*Task requirements*. Line by line, write out the material exactly.

=== Section Start ===

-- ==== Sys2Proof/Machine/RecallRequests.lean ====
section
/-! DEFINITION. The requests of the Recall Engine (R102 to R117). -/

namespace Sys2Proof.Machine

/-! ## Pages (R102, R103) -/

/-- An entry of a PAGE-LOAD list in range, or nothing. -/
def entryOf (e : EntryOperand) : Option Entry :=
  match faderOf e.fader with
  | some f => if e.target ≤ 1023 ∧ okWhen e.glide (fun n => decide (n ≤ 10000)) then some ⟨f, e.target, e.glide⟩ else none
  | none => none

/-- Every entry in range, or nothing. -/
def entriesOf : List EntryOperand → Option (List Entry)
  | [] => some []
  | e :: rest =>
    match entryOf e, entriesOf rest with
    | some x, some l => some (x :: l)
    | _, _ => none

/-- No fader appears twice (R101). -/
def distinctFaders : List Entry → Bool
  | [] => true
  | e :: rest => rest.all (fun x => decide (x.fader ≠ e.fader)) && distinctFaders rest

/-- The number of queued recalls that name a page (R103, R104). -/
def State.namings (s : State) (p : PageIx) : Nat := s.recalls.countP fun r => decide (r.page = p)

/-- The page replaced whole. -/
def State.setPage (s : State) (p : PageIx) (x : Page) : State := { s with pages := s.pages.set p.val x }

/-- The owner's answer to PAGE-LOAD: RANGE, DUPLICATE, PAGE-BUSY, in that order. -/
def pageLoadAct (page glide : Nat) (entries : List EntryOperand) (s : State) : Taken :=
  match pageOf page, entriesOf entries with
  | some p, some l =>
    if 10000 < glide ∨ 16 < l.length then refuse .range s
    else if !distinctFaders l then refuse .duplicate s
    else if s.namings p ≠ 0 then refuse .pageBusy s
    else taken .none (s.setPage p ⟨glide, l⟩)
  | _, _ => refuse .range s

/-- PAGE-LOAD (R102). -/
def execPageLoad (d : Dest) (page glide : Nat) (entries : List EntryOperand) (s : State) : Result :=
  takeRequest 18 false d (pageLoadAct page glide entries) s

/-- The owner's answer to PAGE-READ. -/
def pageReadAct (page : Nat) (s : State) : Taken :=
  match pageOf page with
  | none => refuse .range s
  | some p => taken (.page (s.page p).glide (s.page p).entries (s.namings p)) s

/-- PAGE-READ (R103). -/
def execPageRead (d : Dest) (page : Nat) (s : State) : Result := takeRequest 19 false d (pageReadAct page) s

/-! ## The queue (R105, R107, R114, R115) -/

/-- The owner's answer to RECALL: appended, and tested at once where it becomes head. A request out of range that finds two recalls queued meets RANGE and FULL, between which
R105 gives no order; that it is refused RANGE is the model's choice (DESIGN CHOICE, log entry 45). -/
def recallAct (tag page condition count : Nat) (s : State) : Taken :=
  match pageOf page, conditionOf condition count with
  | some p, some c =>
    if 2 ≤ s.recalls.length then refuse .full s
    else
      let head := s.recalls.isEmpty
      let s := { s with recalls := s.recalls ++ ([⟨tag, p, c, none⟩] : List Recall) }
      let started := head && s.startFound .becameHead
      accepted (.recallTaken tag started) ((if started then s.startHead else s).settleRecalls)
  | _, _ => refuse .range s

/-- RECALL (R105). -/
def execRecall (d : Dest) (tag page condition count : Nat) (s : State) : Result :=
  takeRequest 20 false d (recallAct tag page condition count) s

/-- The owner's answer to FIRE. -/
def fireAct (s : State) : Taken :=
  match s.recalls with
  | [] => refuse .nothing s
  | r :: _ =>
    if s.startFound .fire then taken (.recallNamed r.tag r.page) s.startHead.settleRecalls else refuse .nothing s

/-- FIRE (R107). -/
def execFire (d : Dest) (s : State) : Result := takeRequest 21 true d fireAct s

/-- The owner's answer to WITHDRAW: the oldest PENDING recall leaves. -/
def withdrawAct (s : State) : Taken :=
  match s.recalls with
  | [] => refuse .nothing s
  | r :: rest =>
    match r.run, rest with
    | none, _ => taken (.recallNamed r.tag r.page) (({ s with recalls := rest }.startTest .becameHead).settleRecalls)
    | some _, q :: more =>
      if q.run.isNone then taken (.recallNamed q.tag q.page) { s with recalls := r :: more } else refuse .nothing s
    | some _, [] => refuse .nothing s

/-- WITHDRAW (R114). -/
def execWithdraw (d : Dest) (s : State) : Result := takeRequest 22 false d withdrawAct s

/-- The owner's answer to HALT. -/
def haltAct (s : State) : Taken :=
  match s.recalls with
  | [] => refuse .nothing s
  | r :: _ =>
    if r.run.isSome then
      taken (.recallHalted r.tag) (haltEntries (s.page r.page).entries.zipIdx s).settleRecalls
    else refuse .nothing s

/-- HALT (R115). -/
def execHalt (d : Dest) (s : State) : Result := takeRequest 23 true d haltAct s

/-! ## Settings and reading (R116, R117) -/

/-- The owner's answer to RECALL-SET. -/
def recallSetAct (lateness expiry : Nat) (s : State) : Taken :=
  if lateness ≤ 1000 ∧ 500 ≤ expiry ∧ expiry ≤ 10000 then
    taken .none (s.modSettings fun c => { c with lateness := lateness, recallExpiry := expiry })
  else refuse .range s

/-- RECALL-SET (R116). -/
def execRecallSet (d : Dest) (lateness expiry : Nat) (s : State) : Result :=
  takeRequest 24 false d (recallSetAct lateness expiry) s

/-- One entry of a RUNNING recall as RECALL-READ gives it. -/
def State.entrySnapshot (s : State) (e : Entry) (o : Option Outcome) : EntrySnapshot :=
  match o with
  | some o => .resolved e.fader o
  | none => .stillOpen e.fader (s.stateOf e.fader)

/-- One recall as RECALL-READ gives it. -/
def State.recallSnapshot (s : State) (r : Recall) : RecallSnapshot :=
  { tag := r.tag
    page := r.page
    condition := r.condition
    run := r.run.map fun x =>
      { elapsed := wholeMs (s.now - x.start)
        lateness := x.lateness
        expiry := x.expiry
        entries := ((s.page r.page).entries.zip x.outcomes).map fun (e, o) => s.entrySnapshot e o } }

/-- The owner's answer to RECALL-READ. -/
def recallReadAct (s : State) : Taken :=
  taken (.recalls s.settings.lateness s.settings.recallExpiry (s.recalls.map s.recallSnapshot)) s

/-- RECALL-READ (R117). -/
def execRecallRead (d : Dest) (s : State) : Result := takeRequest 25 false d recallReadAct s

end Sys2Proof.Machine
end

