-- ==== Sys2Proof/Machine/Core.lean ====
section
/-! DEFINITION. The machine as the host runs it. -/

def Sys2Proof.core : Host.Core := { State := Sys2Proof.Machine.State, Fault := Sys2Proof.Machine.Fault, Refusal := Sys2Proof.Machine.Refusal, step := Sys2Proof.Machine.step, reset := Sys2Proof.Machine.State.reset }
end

=== Section End ===

*Exercise output*.
-- ==== Sys2Proof/Machine/RecallRequests.lean ====
section
/-! DEFINITION. The requests of the Recall Engine (R102 to R117). -/

namespace Sys2Proof.Machine

/-! ## Pages (R102, R103) -/

/-- An entry of a PAGE-LOAD list in range, or nothing. -/
def entryOf (e : EntryOperand) : Option Entry :=
  match faderOf e.fader with
  | some f => if e.target ≤ 1023 ∧ okWhen e.glide (fun n => decide (n ≤ 10000)) then some ⟨f, e.target, e.glide⟩ else none
  | none => none

/-- Every entry in range, or nothing. -/
def entriesOf : List EntryOperand → Option (List Entry)
  | [] => some []
  | e :: rest =>
    match entryOf e, entriesOf rest with
    | some x, some l => some (x :: l)
    | _, _ => none

/-- No fader appears twice (R101). -/
def distinctFaders : List Entry → Bool
  | [] => true
  | e :: rest => rest.all (fun x => decide (x.fader ≠ e.fader)) && distinctFaders rest

/-- The number of queued recalls that name a page (R103, R104). -/
def State.namings (s : State) (p : PageIx) : Nat := s.recalls.countP fun r => decide (r.page = p)

/-- The page replaced whole. -/
def State.setPage (s : State) (p : PageIx) (x : Page) : State := { s with pages := s.pages.set p.val x }

/-- The owner's answer to PAGE-LOAD: RANGE, DUPLICATE, PAGE-BUSY, in that order. -/
def pageLoadAct (page glide : Nat) (entries : List EntryOperand) (s : State) : Taken :=
  match pageOf page, entriesOf entries with
  | some p, some l =>
    if 10000 < glide ∨ 16 < l.length then refuse .range s
    else if !distinctFaders l then refuse .duplicate s
    else if s.namings p ≠ 0 then refuse .pageBusy s
    else taken .none (s.setPage p ⟨glide, l⟩)
  | _, _ => refuse .range s

/-- PAGE-LOAD (R102). -/
def execPageLoad (d : Dest) (page glide : Nat) (entries : List EntryOperand) (s : State) : Result :=
  takeRequest 18 false d (pageLoadAct page glide entries) s

/-- The owner's answer to PAGE-READ. -/
def pageReadAct (page : Nat) (s : State) : Taken :=
  match pageOf page with
  | none => refuse .range s
  | some p => taken (.page (s.page p).glide (s.page p).entries (s.namings p)) s

/-- PAGE-READ (R103). -/
def execPageRead (d : Dest) (page : Nat) (s : State) : Result := takeRequest 19 false d (pageReadAct page) s

/-! ## The queue (R105, R107, R114, R115) -/

/-- The owner's answer to RECALL: appended, and tested at once where it becomes head. A request out of range that finds two recalls queued meets RANGE and FULL, between which
R105 gives no order; that it is refused RANGE is the model's choice (DESIGN CHOICE, log entry 45). -/
def recallAct (tag page condition count : Nat) (s : State) : Taken :=
  match pageOf page, conditionOf condition count with
  | some p, some c =>
    if 2 ≤ s.recalls.length then refuse .full s
    else
      let head := s.recalls.isEmpty
      let s := { s with recalls := s.recalls ++ ([⟨tag, p, c, none⟩] : List Recall) }
      let started := head && s.startFound .becameHead
      accepted (.recallTaken tag started) ((if started then s.startHead else s).settleRecalls)
  | _, _ => refuse .range s

/-- RECALL (R105). -/
def execRecall (d : Dest) (tag page condition count : Nat) (s : State) : Result :=
  takeRequest 20 false d (recallAct tag page condition count) s

/-- The owner's answer to FIRE. -/
def fireAct (s : State) : Taken :=
  match s.recalls with
  | [] => refuse .nothing s
  | r :: _ =>
    if s.startFound .fire then taken (.recallNamed r.tag r.page) s.startHead.settleRecalls else refuse .nothing s

/-- FIRE (R107). -/
def execFire (d : Dest) (s : State) : Result := takeRequest 21 true d fireAct s

/-- The owner's answer to WITHDRAW: the oldest PENDING recall leaves. -/
def withdrawAct (s : State) : Taken :=
  match s.recalls with
  | [] => refuse .nothing s
  | r :: rest =>
    match r.run, rest with
    | none, _ => taken (.recallNamed r.tag r.page) (({ s with recalls := rest }.startTest .becameHead).settleRecalls)
    | some _, q :: more =>
      if q.run.isNone then taken (.recallNamed q.tag q.page) { s with recalls := r :: more } else refuse .nothing s
    | some _, [] => refuse .nothing s

/-- WITHDRAW (R114). -/
def execWithdraw (d : Dest) (s : State) : Result := takeRequest 22 false d withdrawAct s

/-- The owner's answer to HALT. -/
def haltAct (s : State) : Taken :=
  match s.recalls with
  | [] => refuse .nothing s
  | r :: _ =>
    if r.run.isSome then
      taken (.recallHalted r.tag) (haltEntries (s.page r.page).entries.zipIdx s).settleRecalls
    else refuse .nothing s

/-- HALT (R115). -/
def execHalt (d : Dest) (s : State) : Result := takeRequest 23 true d haltAct s

/-! ## Settings and reading (R116, R117) -/

/-- The owner's answer to RECALL-SET. -/
def recallSetAct (lateness expiry : Nat) (s : State) : Taken :=
  if lateness ≤ 1000 ∧ 500 ≤ expiry ∧ expiry ≤ 10000 then
    taken .none (s.modSettings fun c => { c with lateness := lateness, recallExpiry := expiry })
  else refuse .range s

/-- RECALL-SET (R116). -/
def execRecallSet (d : Dest) (lateness expiry : Nat) (s : State) : Result :=
  takeRequest 24 false d (recallSetAct lateness expiry) s

/-- One entry of a RUNNING recall as RECALL-READ gives it. -/
def State.entrySnapshot (s : State) (e : Entry) (o : Option Outcome) : EntrySnapshot :=
  match o with
  | some o => .resolved e.fader o
  | none => .stillOpen e.fader (s.stateOf e.fader)

/-- One recall as RECALL-READ gives it. -/
def State.recallSnapshot (s : State) (r : Recall) : RecallSnapshot :=
  { tag := r.tag
    page := r.page
    condition := r.condition
    run := r.run.map fun x =>
      { elapsed := wholeMs (s.now - x.start)
        lateness := x.lateness
        expiry := x.expiry
        entries := ((s.page r.page).entries.zip x.outcomes).map fun (e, o) => s.entrySnapshot e o } }

/-- The owner's answer to RECALL-READ. -/
def recallReadAct (s : State) : Taken :=
  taken (.recalls s.settings.lateness s.settings.recallExpiry (s.recalls.map s.recallSnapshot)) s

/-- RECALL-READ (R117). -/
def execRecallRead (d : Dest) (s : State) : Result := takeRequest 25 false d recallReadAct s

end Sys2Proof.Machine
end

-- ==== Sys2Proof/Machine/Core.lean ====
section
/-! DEFINITION. The machine as the host runs it. -/

def Sys2Proof.core : Host.Core := { State := Sys2Proof.Machine.State, Fault := Sys2Proof.Machine.Fault, Refusal := Sys2Proof.Machine.Refusal, step := Sys2Proof.Machine.step, reset := Sys2Proof.Machine.State.reset }
end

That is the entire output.